-- ==== Sys2Proof/Machine/Pcie.lean ====
section
/-! DEFINITION. The PCIe interface and the DEV page: BAR2, MSI-X, SR-IOV, link and AER events, the node number (R374 to
R396). -/

namespace Sys2Proof.Machine
open Sys2Proof

/-- The device runs in recovery mode (R357, R392). -/
def State.recovery (s : State) : Bool := s.flag .wlh Reg.WLH_STAT_RECOVERY

/-- Tenant n is served through its VF (R376). -/
def State.asVf (s : State) (n : TenId) : Bool :=
  s.flag .pcie Reg.PCIE_SRIOV_VF_EN && decide (n.val < s.fld .pcie Reg.PCIE_SRIOV_NUM_VF)

/-- BAR2 is present for the function: normal mode, and 2 × x8 mode for link 1's (R374, R378). -/
def State.bar2On (s : State) (fn1 : Bool) : Bool :=
  !s.recovery && (!fn1 || s.flag .pcie Reg.PCIE_LINK_BIFURCATED)

/-- The State Space offset of BAR2 offset x (R388). -/
def State.bar2Off (s : State) (fn1 : Bool) (x : Nat) : Nat :=
  s.fld .pcie (if fn1 then Reg.PCIE_BAR2_WIN1_WIN else Reg.PCIE_BAR2_WIN0_WIN) * 2 ^ 36 + x % 2 ^ 36

/-- The aligned 256-byte pieces of n bytes from an offset (R389): offset and length. -/
def blocks256 (off n : Nat) : List (Nat × Nat) :=
  if n = 0 then []
  else (List.range ((off + n - 1) / 256 - off / 256 + 1)).map fun i =>
    let lo := max off ((off / 256 + i) * 256)
    (lo, min (off + n) ((off / 256 + i + 1) * 256) - lo)

/-- A piece of a BAR2 read is held under its ticket. -/
def State.bar2Held (s : State) (ticket off len : Nat) : Bool :=
  (blocks256 off len).any fun b =>
    (s.heldOn (pageOf b.1) ++ s.stalledOn (pageOf b.1)).any fun h => decide (h.ticket = ticket ∧ h.write = none)

/-- BAR2_READ: a read TLP, served in aligned 256-byte pieces (R389); those that are held carry its ticket (R390).
Without BAR2, Unsupported Request. -/
def execBar2Read (fn1 : Bool) (x len : Nat) (s : State) : Res :=
  .next (
    if s.bar2On fn1 then
      let off := s.bar2Off fn1 x
      let n := s.tier.nextTicket + 1
      let s := (s.count .pcie 0x80).setTier { s.tier with nextTicket := n }
      let t := s.each (blocks256 off len) fun s b => s.tierRead .host b.1 b.2 n
      if t.bar2Held n off len then { t with pcie := { t.pcie with held := t.pcie.held ++ [(n, s.now, off, len)] } } else t
    else s.send (.bar2Cpl 1 []))

/-- The runs of enabled bytes of a block: offset and bytes. -/
def enabledRuns (off : Nat) : List (Option Byte) → List (Nat × List Byte)
  | [] => []
  | none :: t => enabledRuns (off + 1) t
  | some b :: t =>
    match enabledRuns (off + 1) t with
    | (o, l) :: r => if o = off + 1 then (off, b :: l) :: r else (off, [b]) :: (o, l) :: r
    | [] => [(off, [b])]

/-- BAR2_WRITE: a write TLP, one access for each aligned 256-byte block, byte enables honoured (R389). -/
def execBar2Write (fn1 : Bool) (x : Nat) (data : List (Option Byte)) (s : State) : Res :=
  let off := s.bar2Off fn1 x
  .next (
    if s.bar2On fn1 then
      (s.count .pcie 0x88).each (blocks256 off data.length) fun s b =>
        s.each (enabledRuns b.1 ((data.drop (b.1 - off)).take b.2)) fun s r => s.tierWrite .host r.1 r.2
    else s)

/-- BAR2_ATOMIC_OP: Unsupported Request (R389). -/
def execBar2AtomicOp (_fn1 : Bool) (_x : Nat) (s : State) : Res := .next (s.send (.bar2Cpl 1 []))

/-- BAR2_HOLD_TIMEOUT: a BAR2 read still held HOLD_LIMIT_US after it arrived completes with Completer Abort and is
dropped (R390). -/
def execBar2HoldTimeout (ticket : Nat) (s : State) : Res :=
  .next (
    match s.pcie.held.find? (fun h => h.1 = ticket) with
    | some (_, t0, off, len) =>
      if s.bar2Held ticket off len ∧ ticket ≠ 0 ∧ t0 + s.fld .pcie Reg.PCIE_BAR2_CTRL_HOLD_LIMIT_US * 1000 ≤ s.now then
        let s := s.each (blocks256 off len) fun s b =>
          s.unhold (pageOf b.1) fun h => h.ticket != ticket
        let s := { s with pcie := { s.pcie with held := s.pcie.held.filter fun h => h.1 ≠ ticket } }
        (((s.send (.bar2Cpl 4 [])).count .pcie 0x90).err .pcie 0x03).irq .pcie 1
      else s
    | none => s)

/-- PCIE_LINK_CHANGE: a link changes state (R396, Tables 17-8, 17-9). -/
def execPcieLinkChange (link1 : Bool) (gen width : Nat) (flit toLowPower : Bool) (s : State) : Res :=
  let before := s.word (Page.base .pcie + 0x100)
  let s :=
    if link1 then
      if s.flag .pcie Reg.PCIE_LINK_BIFURCATED then s.setFld .pcie Reg.PCIE_LINK_LINK1_UP (decide (gen ≠ 0)).toNat else s
    else
      let s := if s.fld .pcie Reg.PCIE_LINK_GEN ≠ 0 ∧ ¬ toLowPower then s.count .pcie 0xB8 else s
      if toLowPower then s
      else
        let s := (s.setFld .pcie Reg.PCIE_LINK_GEN gen).setFld .pcie Reg.PCIE_LINK_WIDTH width
        s.setFld .pcie Reg.PCIE_LINK_FLIT flit.toNat
  .next (if s.word (Page.base .pcie + 0x100) = before then s else s.irq .pcie 0)

/-- AER_ERROR_LOGGED (R396, Table 17-9). -/
def execAerErrorLogged (correctable : Bool) (s : State) : Res :=
  .next ((s.count .pcie (if correctable then 0xC0 else 0xC8)).irq .pcie 2)

/-- Unmask a PF vector; a pending message is sent (R385). -/
def State.unmaskPf (s : State) (v : Nat) : State :=
  let s := { s.setWord (0x400000 + 16 * v + 12) 0 with pcie := { s.pcie with unmasked := v :: s.pcie.unmasked.filter (· ≠ v) } }
  if v ∈ s.pcie.pend then { s with pcie := { s.pcie with pend := s.pcie.pend.filter (· ≠ v) } }.pfVector v else s

/-- MSIX_VECTOR_UNMASK: a vector of the PF, or one of the two of a VF (R385, R391). -/
def execMsixVectorUnmask (vf : Option TenId) (vec : Fin 256) (s : State) : Res :=
  .next (match vf with
    | none => s.unmaskPf vec.val
    | some n =>
      let k := n.val * 2 + vec.val
      if vec.val < 2 then
        let s := { s with pcie := { s.pcie with vfUnmasked := k :: s.pcie.vfUnmasked.filter (· ≠ k) } }
        if k ∈ s.pcie.vfPend then
          { s with pcie := { s.pcie with vfPend := s.pcie.vfPend.filter (· ≠ k) } }.vfVector n vec.val
        else s
      else s)

/-- VF_ENABLE_WRITE: VF Enable and NumVFs, 0 to 64, as the host writes them (R375, R376). -/
def execVfEnableWrite (numVfs : Nat) (enable : Bool) (s : State) : Res :=
  .next (
    if numVfs ≤ 64 ∧ ¬ s.recovery then
      (s.setFld .pcie Reg.PCIE_SRIOV_NUM_VF numVfs).setFld .pcie Reg.PCIE_SRIOV_VF_EN enable.toNat
    else s)

/-- A port has LINK_UP set. -/
def State.anyLink (s : State) : Bool := allPorts.any fun n => s.flag (.port n) Reg.PORT_STAT_LINK_UP

/-- DEV_NODE_WRITE (R394): locked, WR_LOCKED; changing NODE or clearing VALID with a link up, NODE_BUSY. -/
def execDevNodeWrite (v : Word) (s : State) : Res :=
  let node := bits v.toNat 0 12
  let valid := bits v.toNat 31 1
  .next (s.ifReady .dev fun s =>
    if s.locked .dev then s.err .dev 0xF0
    else if s.anyLink ∧ (node ≠ s.node ∨ (valid = 0 ∧ s.flag .dev Reg.DEV_NODE_VALID)) then s.err .dev 0x01
    else (s.setFld .dev Reg.DEV_NODE_NODE node).setFld .dev Reg.DEV_NODE_VALID valid)

end Sys2Proof.Machine
end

###

• _What to work on_
Reproduce exactly the first line of the listing and every line after it, through the one containing "s.flag .pcie Reg.PCIE_SRIOV_VF_EN". Nothing else belongs in the output.

• _Answer below_
-- ==== Sys2Proof/Machine/Pcie.lean ====
section
/-! DEFINITION. The PCIe interface and the DEV page: BAR2, MSI-X, SR-IOV, link and AER events, the node number (R374 to
R396). -/

namespace Sys2Proof.Machine
open Sys2Proof

/-- The device runs in recovery mode (R357, R392). -/
def State.recovery (s : State) : Bool := s.flag .wlh Reg.WLH_STAT_RECOVERY

/-- Tenant n is served through its VF (R376). -/
def State.asVf (s : State) (n : TenId) : Bool :=
  s.flag .pcie Reg.PCIE_SRIOV_VF_EN && decide (n.val < s.fld .pcie Reg.PCIE_SRIOV_NUM_VF)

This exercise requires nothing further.